34. Calling REST Services with WebClient

If you have Spring WebFlux on your classpath, you can also choose to use WebClient to call remote REST services. Compared to RestTemplate, this client has a more functional feel and is fully reactive. You can create your own client instance with the builder, WebClient.create(). See the relevant section on WebClient.

Spring Boot creates and pre-configures such a builder for you. For example, client HTTP codecs are configured in the same fashion as the server ones (see WebFlux HTTP codecs auto-configuration).
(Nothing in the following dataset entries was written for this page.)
/-- INT saves the status bits, so it reads them all. -/
theorem int_confined {k : BitVec 8} {s t : State} (h : exec (.int k) s = .next t) : Confined (.int k) s t := by
  have hint (u : State) : exec (.int k) u = u.control fun u' =>
      u'.enter u'.pc (u.hasSlot .int) (intBase + k.setWidth 16) := rfl
  obtain ⟨hds, -⟩ := State.control_next ((hint s).symm.trans h)
  refine .of_outcome (base := s.advance.enter s.advance.pc (s.hasSlot .int) (intBase + k.setWidth 16)) (w := 0)
    (new := entryFlags s.freeCount) h (.r0_of_none rfl) fun g f ha => ?_
  obtain rfl : f = s.re := ha.flags rfl
  rw [hint, State.control_of_none (s := withFile s g s.re) _ hds]
  have hgo := goTo_withFile (s.advance.saveContext s.advance.pc) g (entryFlags s.freeCount)
    (s.hasSlot .int) (intBase + k.setWidth 16)
  simp only [State.enter_eq]
  refine congrArg Host.Outcome.next (hgo.trans ?_)
  cases s.hasSlot .int <;> rfl

/-! ### Every instruction -/

/-- Every instruction is confined to what the tables of R22 and R30 name, shape by shape of its meaning. -/
theorem exec_confined {i : Instr} {s t : State} (h : exec i s = .next t) : Confined i s t := by
  cases i with
  | add d x y | and d x y | or d x y | xor d x y =>
    refine .of_result (fun _ => rfl) (.of_written rfl) h fun g f ⟨hr, _⟩ => ?_
    rw [hr x (by simp [readRegs]), hr y (by simp [readRegs])]
    exact ⟨rfl, rfl⟩
  | addc d x y =>
    refine .of_result (fun _ => rfl) (.of_written rfl) h fun g f ⟨hr, hf⟩ => ?_
    obtain rfl : f = s.re := hf rfl
    rw [hr x (by simp [readRegs]), hr y (by simp [readRegs])]
    exact ⟨rfl, rfl⟩
  | inc d | com d | shr d | shl d | shla d | ror d | rol d =>
    refine .of_result (fun _ => rfl) (.of_written rfl) h fun g f ⟨hr, _⟩ => ?_
    rw [hr d (by simp [readRegs])]
    exact ⟨rfl, rfl⟩
  | sub d x y =>
    exact .of_difference (fun _ => rfl) rfl (.of_written rfl) h fun g f ⟨hr, _⟩ => by
      rw [hr x (by simp [readRegs]), hr y (by simp [readRegs])]
  | subb d x y =>
    exact .of_difference (fun _ => rfl) rfl (.of_written rfl) h fun g f ⟨hr, hf⟩ => by
      rw [hr x (by simp [readRegs]), hr y (by simp [readRegs]), hf rfl]; rfl
  | neg d | dec d =>
    exact .of_difference (fun _ => rfl) rfl (.of_written rfl) h fun g f ⟨hr, _⟩ => by rw [hr d (by simp [readRegs])]
  | shra d =>
    refine .of_result (fun _ => rfl) (.of_written rfl) h fun g f ⟨hr, _⟩ => ?_
    rw [hr d (by simp [readRegs]), shraFill_withFile]
    exact ⟨rfl, rfl⟩
  | rorc d | rolc d =>
    refine .of_result (fun _ => rfl) (.of_written rfl) h fun g f ⟨hr, hf⟩ => ?_
    obtain rfl : f = s.re := hf rfl
    rw [hr d (by simp [readRegs])]
    exact ⟨rfl, rfl⟩
  | cmp x y | test x y =>
    refine .of_result (d := .r0) (val := 0) (fun _ => rfl) (.r0_of_none rfl) h fun g f ⟨hr, _⟩ => ?_
    rw [hr x (by simp [readRegs]), hr y (by simp [readRegs])]
    exact ⟨rfl, rfl⟩
  | mov d x =>
    exact .of_result (new := State.re) (fun _ => rfl) (.of_written rfl) h fun g f ⟨hr, _⟩ =>
      ⟨hr x (by simp [readRegs]), rfl⟩
  | mvih d b | mvil d b =>
    exact .of_result (new := State.re) (fun _ => rfl) (.of_written rfl) h fun g f ⟨hr, _⟩ =>
      ⟨by rw [hr d (by simp [readRegs])], rfl⟩
  | mvi d c => exact .of_result (new := State.re) (fun _ => rfl) (.of_written rfl) h fun _ _ _ => ⟨rfl, rfl⟩
  | nop =>
    exact .of_result (d := .r0) (val := 0) (new := State.re) (fun _ => rfl) (.r0_of_none rfl) h fun _ _ _ => ⟨rfl, rfl⟩
  | eni | dsi | stc | clc =>
    exact .of_result (d := .r0) (val := 0) (fun _ => rfl) (.r0_of_none rfl) h fun _ _ _ => ⟨rfl, rfl⟩
  | cmc =>
    refine .of_result (d := .r0) (val := 0) (fun _ => rfl) (.r0_of_none rfl) h fun g f ⟨_, hf⟩ => ?_
    obtain rfl : f = s.re := hf rfl
    exact ⟨rfl, rfl⟩
  | load d x => exact load_confined h
  | stor x y => exact stor_confined h
  | int k => exact int_confined h
  | rti => exact rti_confined h
  | br d =>
    exact .of_jump (d := .r0) (taken := fun _ => true) (fun _ => rfl) rfl (.r0_of_none rfl) nofun h
      fun _ _ _ => ⟨rfl, rfl⟩
  | jmp r =>
    exact .of_jump (d := .r0) (taken := fun _ => true) (fun _ => rfl) rfl (.r0_of_none rfl) nofun h
      fun g f ⟨hr, _⟩ => ⟨rfl, hr r (by simp [readRegs])⟩
  | jal r =>
    exact .of_jump (taken := fun _ => true) (fun _ => rfl) rfl (.of_written rfl) nofun h
      fun g f ⟨hr, _⟩ => ⟨rfl, hr r (by simp [readRegs])⟩
  | brZ d | brNZ d | brN d | brNN d | brP d | brNP d | brC d | brNC d | brO d | brNO d =>
    refine .of_jump (d := .r0) (fun _ => rfl) rfl (.r0_of_none rfl) (fun _ => .r0_of_none rfl) h
      fun g f ⟨_, hf⟩ => ?_
    obtain rfl : f = s.re := hf rfl
    exact ⟨rfl, rfl⟩
  | jmpZ r | jmpNZ r | jmpN r | jmpNN r | jmpP r | jmpNP r | jmpC r | jmpNC r | jmpO r | jmpNO r =>
    refine .of_jump (d := .r0) (fun _ => rfl) rfl (.r0_of_none rfl) (fun _ => .r0_of_none rfl) h
      fun g f ⟨hr, hf⟩ => ?_
    obtain rfl : f = s.re := hf rfl
    exact ⟨rfl, hr r (by simp [readRegs])⟩
  | jalZ r => exact callIf_confined .z r h
  | jalNZ r => exact callIf_confined .nz r h
  | jalN r => exact callIf_confined .n r h
  | jalNN r => exact callIf_confined .nn r h
  | jalP r => exact callIf_confined .p r h
  | jalNP r => exact callIf_confined .np r h
  | jalC r => exact callIf_confined .c r h
  | jalNC r => exact callIf_confined .nc r h
  | jalO r => exact callIf_confined .o r h
  | jalNO r => exact callIf_confined .no r h
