-- ==== Sys2Proof/Machine/State.lean ====
section
/-!
DEFINITION. The machine's state (10_state R20), the errors it raises, its outputs, and the state after reset (10_state R39).
-/

namespace Sys2Proof.Machine

/-- The three error kinds of 60_exceptions R230, with what each reports (R235). The spec describes what raising one does: the tick
ends, the host is told, and the machine stands ready for the next tick (R236, R237, R239). So `raise` (Machine/Ops.lean) makes a NEXT
state that records the error, and no meaning answers `Host.Outcome.fault` (log 1); `Machine.guardedStep` (Safety.lean) is the
cautious view that stops at the first error. -/
inductive Fault where
  /-- Raised by a memory access of `len` bytes at `addr` that is not inside memory: the fetch, `Dxyn`, `Fx33`, `Fx55`, `Fx65` and the
  host's load (60_exceptions R231). Safe: the spec gives the error and the state it leaves. -/
  | addressOutOfRange (addr len : Nat)
  /-- Raised by `2nnn` on a full stack and by `00EE` on an empty one; `sp` is SP at the time (60_exceptions R232). Safe. -/
  | stackFault (sp : Word)
  /-- Raised by the dispatch on an undefined word `w` (60_exceptions R233). Safe. -/
  | unknownOpcode (w : Word)
deriving DecidableEq, Repr

/-- Reasons to give an instruction no meaning. -/
inductive Refusal where
  /-- Raised only by an arm of `exec` whose instruction has no meaning yet; no arm of this model does. Safe. -/
  | notModelled (mnemonic : String)
deriving DecidableEq, Repr

/-- What a tick returns to the host (40_cycle R133, decision D11, log 13). -/
inductive TickResult where
  /-- The tick completed an instruction. -/
  | ok
  /-- After the tick an `Fx0A` is pending. -/
  | waiting
  /-- A `raise` ended the tick. -/
  | error (f : Fault)
deriving DecidableEq, Repr

/-- A request on a collaborator's port (00_scope R7). -/
inductive Request where
  /-- DISP_CLEAR (45_display_keypad R211). -/
  | dispClear
  /-- DISP_DRAW, coordinates and sprite bytes (45_display_keypad R212). -/
  | dispDraw (x y : Byte) (sprite : List Byte)
  /-- KEY_IS_DOWN, the full byte of Vx (45_display_keypad R214). -/
  | keyIsDown (key : Byte)
  /-- KEY_EVENT (45_display_keypad R216). -/
  | keyEvent
deriving DecidableEq, Repr

/-- Memory as its nonzero bytes: address and byte, addresses strictly rising; an address not listed holds 0x00, the reset content
(10_state R37). -/
abbrev Memory := List Host.Cell

/-- The state. The first eleven fields are the spec's (10_state R20); the last five are the model's own (log 27). -/
structure State where
  /-- `Mem` (10_state R37). -/
  mem : Memory
  /-- `V[0]` to `V[15]` (10_state R21, R22). -/
  v : Vector Byte 16
  /-- `I` (10_state R24). -/
  i : Word
  /-- `PC` (10_state R25). -/
  pc : Word
  /-- `SP` (10_state R28). -/
  sp : Word
  /-- `DT` (10_state R33). -/
  dt : Byte
  /-- `ST` (10_state R33). -/
  st : Byte
  /-- `LEFTOVER`, 0 to 15 (10_state R34; the range is part of `Inv`, log 30). -/
  leftover : Nat
  /-- `PRNG` (10_state R35). -/
  prng : BitVec 32
  /-- `WAIT` (10_state R36). -/
  wait : Bool
  /-- `WAITX`, meaningful only while `wait` (10_state R36). -/
  waitx : RegIdx
  /-- The request the last tick sent, at most one (40_cycle R134). -/
  sent : Option Request
  /-- What the last tick returned; none before the first tick. -/
  result : Option TickResult
  /-- The first error any tick has reported: the sticky record 60_exceptions R239 asks a model to keep. -/
  firstError : Option Fault
  /-- The inputs of the coming ticks that are already fixed, the next tick's first (log 2). -/
  inputs : List TickInput
  /-- How many ticks have run: the index of the next free input (log 2). -/
  ticks : Nat
deriving DecidableEq, Repr

/-- The state after `RESET` (10_state R39). -/
def State.reset : State where
  mem := []
  v := Vector.replicate 16 0
  i := 0
  pc := Config.resetPc
  sp := BitVec.ofNat 16 Config.stackBase
  dt := 0
  st := 0
  leftover := 0
  prng := Config.prngSeed
  wait := false
  waitx := 0
  sent := none
  result := none
  firstError := none
  inputs := []
  ticks := 0

end Sys2Proof.Machine
end

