/-- Words of spec/95_test_vectors section 2.1 decode as it says. -/
def Obligations.WordsOfTheSpecDecode : Prop :=
  decodeWord 0x00E0 = some .cls ∧ decodeWord 0x00EE = some .ret ∧ decodeWord 0x10E0 = some (.jp 0x0E0) ∧
  decodeWord 0x5AB0 = some (.seReg 10 11) ∧ decodeWord 0x5AB1 = none ∧ decodeWord 0x8AB6 = some (.shr 10 11) ∧
  decodeWord 0x8AB8 = none ∧ decodeWord 0xBFFF = some (.jpV0 0xFFF) ∧ decodeWord 0xD000 = some (.drw 0 0 0) ∧
  decodeWord 0xEFA1 = some (.sknp 15) ∧ decodeWord 0xF165 = some (.loadRegs 1) ∧ decodeWord 0xF175 = none

/-! ### The step (40_cycle) -/

/-- A STEP RUNS THE DECODED INSTRUCTION. When no key wait is pending and the word at PC decodes to `i`, `exec i` answers a next state
from `entered i s`, and the step answers that state with the tick's inputs used up. `entered i s` is `s` with nothing sent, the Clock
phase done and PC advanced by 2, except that `Fx0A`, and only it, leaves PC where it is (R120, R125). That the inputs are a list in the
state, used up one a tick and counted by `ticks`, is the model's choice (DESIGN CHOICE, log 2). -/
def Obligations.StepRunsTheDecodedInstruction : Prop :=
  ∀ (s : State) (i : Instr), Executes s i →
    (∃ t, exec i (entered i s) = .next t ∧ step s = .next { t with inputs := s.inputs.tail, ticks := s.ticks + 1 }) ∧
    ((∃ x, i = .ldVxK x) → (entered i s).pc = s.pc) ∧
    ((∀ x, i ≠ .ldVxK x) → (entered i s).pc = s.pc + 2) ∧
    (entered i s).dt = (clockPhase s.input.elapsed s).dt ∧
    (entered i s).st = (clockPhase s.input.elapsed s).st ∧
    (entered i s).leftover = (clockPhase s.input.elapsed s).leftover ∧
    (entered i s).sent = none ∧
    ChangesOnly [.pc, .dt, .st, .leftover, .sent] [] s (entered i s)

/-- The fetch reads the two bytes at PC, high byte first, for every PC up to 0xFFE, odd or even (decision D7); beyond that the tick
raises AddressOutOfRange(PC, 2), with PC unchanged and nothing but the Clock phase done (R123, R26). -/
def Obligations.FetchReadsTwoBytesOrRaises : Prop :=
  (∀ s : State, s.pc.toNat ≤ 0xFFE →
    ∃ w, fetch s = .ok w ∧ highByte w = s.mem.read s.pc.toNat ∧ lowByte w = s.mem.read (s.pc.toNat + 1)) ∧
  (∀ s : State, s.wait = false → 0xFFE < s.pc.toNat →
    ∃ t, step s = .next t ∧ t.result = some (.error (.addressOutOfRange s.pc.toNat 2)) ∧ t.sent = none ∧
      ChangesOnly [.dt, .st, .leftover, .sent, .result, .firstError, .env] [] s t)

/-- An undefined word raises UnknownOpcode(w), with PC past it and nothing else done but the Clock phase (R126, R237; decision D9). -/
def Obligations.UndefinedWordRaisesUnknownOpcode : Prop :=
  ∀ s : State, s.wait = false → s.pc.toNat ≤ 0xFFE →
    decodeWord (joinBytes (s.mem.read s.pc.toNat) (s.mem.read (s.pc.toNat + 1))) = none →
    ∃ t, step s = .next t ∧
      t.result = some (.error (.unknownOpcode (joinBytes (s.mem.read s.pc.toNat) (s.mem.read (s.pc.toNat + 1))))) ∧
      t.pc = s.pc + 2 ∧ t.sent = none ∧
      ChangesOnly [.pc, .dt, .st, .leftover, .sent, .result, .firstError, .env] [] s t

/-- A tick in wait mode asks for a key. With one the pending `Fx0A` completes: the key number goes to V[WAITX], the wait ends, PC
moves past it. Without one nothing happens beside the Clock phase (R219; decisions D12, D29). -/
def Obligations.WaitTickCompletesOnAKey : Prop :=
  ∀ s : State, s.wait = true →
    (∀ k, s.input.key = some k →
      ∃ t, step s = .next t ∧ (t.reg s.waitx).toNat = k.toNat ∧ t.wait = false ∧ t.pc = s.pc + 2 ∧ t.result = some .ok ∧
        t.sent = some .keyEvent ∧
        ChangesOnly [.pc, .wait, .dt, .st, .leftover, .sent, .result, .env] [s.waitx] s t) ∧
    (s.input.key = none →
      ∃ t, step s = .next t ∧ t.result = some .waiting ∧ t.sent = some .keyEvent ∧
        ChangesOnly [.dt, .st, .leftover, .sent, .result, .env] [] s t)

/-! ### Rules of the whole machine -/

/-- There is no halted state: every tick answers a next state (R239; 70_reset R285). That an error is a next state too, and not a fault
outcome, is the model's choice (DESIGN CHOICE, log 1). -/
def Obligations.EveryStepAnswersANextState : Prop :=
  ∀ s : State, ∃ t, step s = .next t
The following code shows a typical example:

@Service
public class MyService {

	private final WebClient webClient;

	public MyBean(WebClient.Builder webClientBuilder) {
		this.webClient = webClientBuilder.baseUrl("http://example.org").build();
	}

	public Mono<Details> someRestCall(String name) {
		return this.webClient.get().url("/{name}/details", name)
						.retrieve().bodyToMono(Details.class);
	}

}

34.1 WebClient Customization

There are three main approaches to WebClient customization, depending on how broadly you want the customizations to apply.

To make the scope of any customizations as narrow as possible, inject the auto-configured WebClient.Builder and then call its methods as required. WebClient.Builder instances are stateful: Any change on the builder is reflected in all clients subsequently created with it. If you want to create several clients with the same builder, you can also consider cloning the builder with WebClient.Builder other = builder.clone();.

To make an application-wide, additive customization to all WebClient.Builder instances, you can declare WebClientCustomizer beans and change the WebClient.Builder locally at the point of injection.

Finally, you can fall back to the original API and use WebClient.create(). In that case, no auto-configuration or WebClientCustomizer is applied.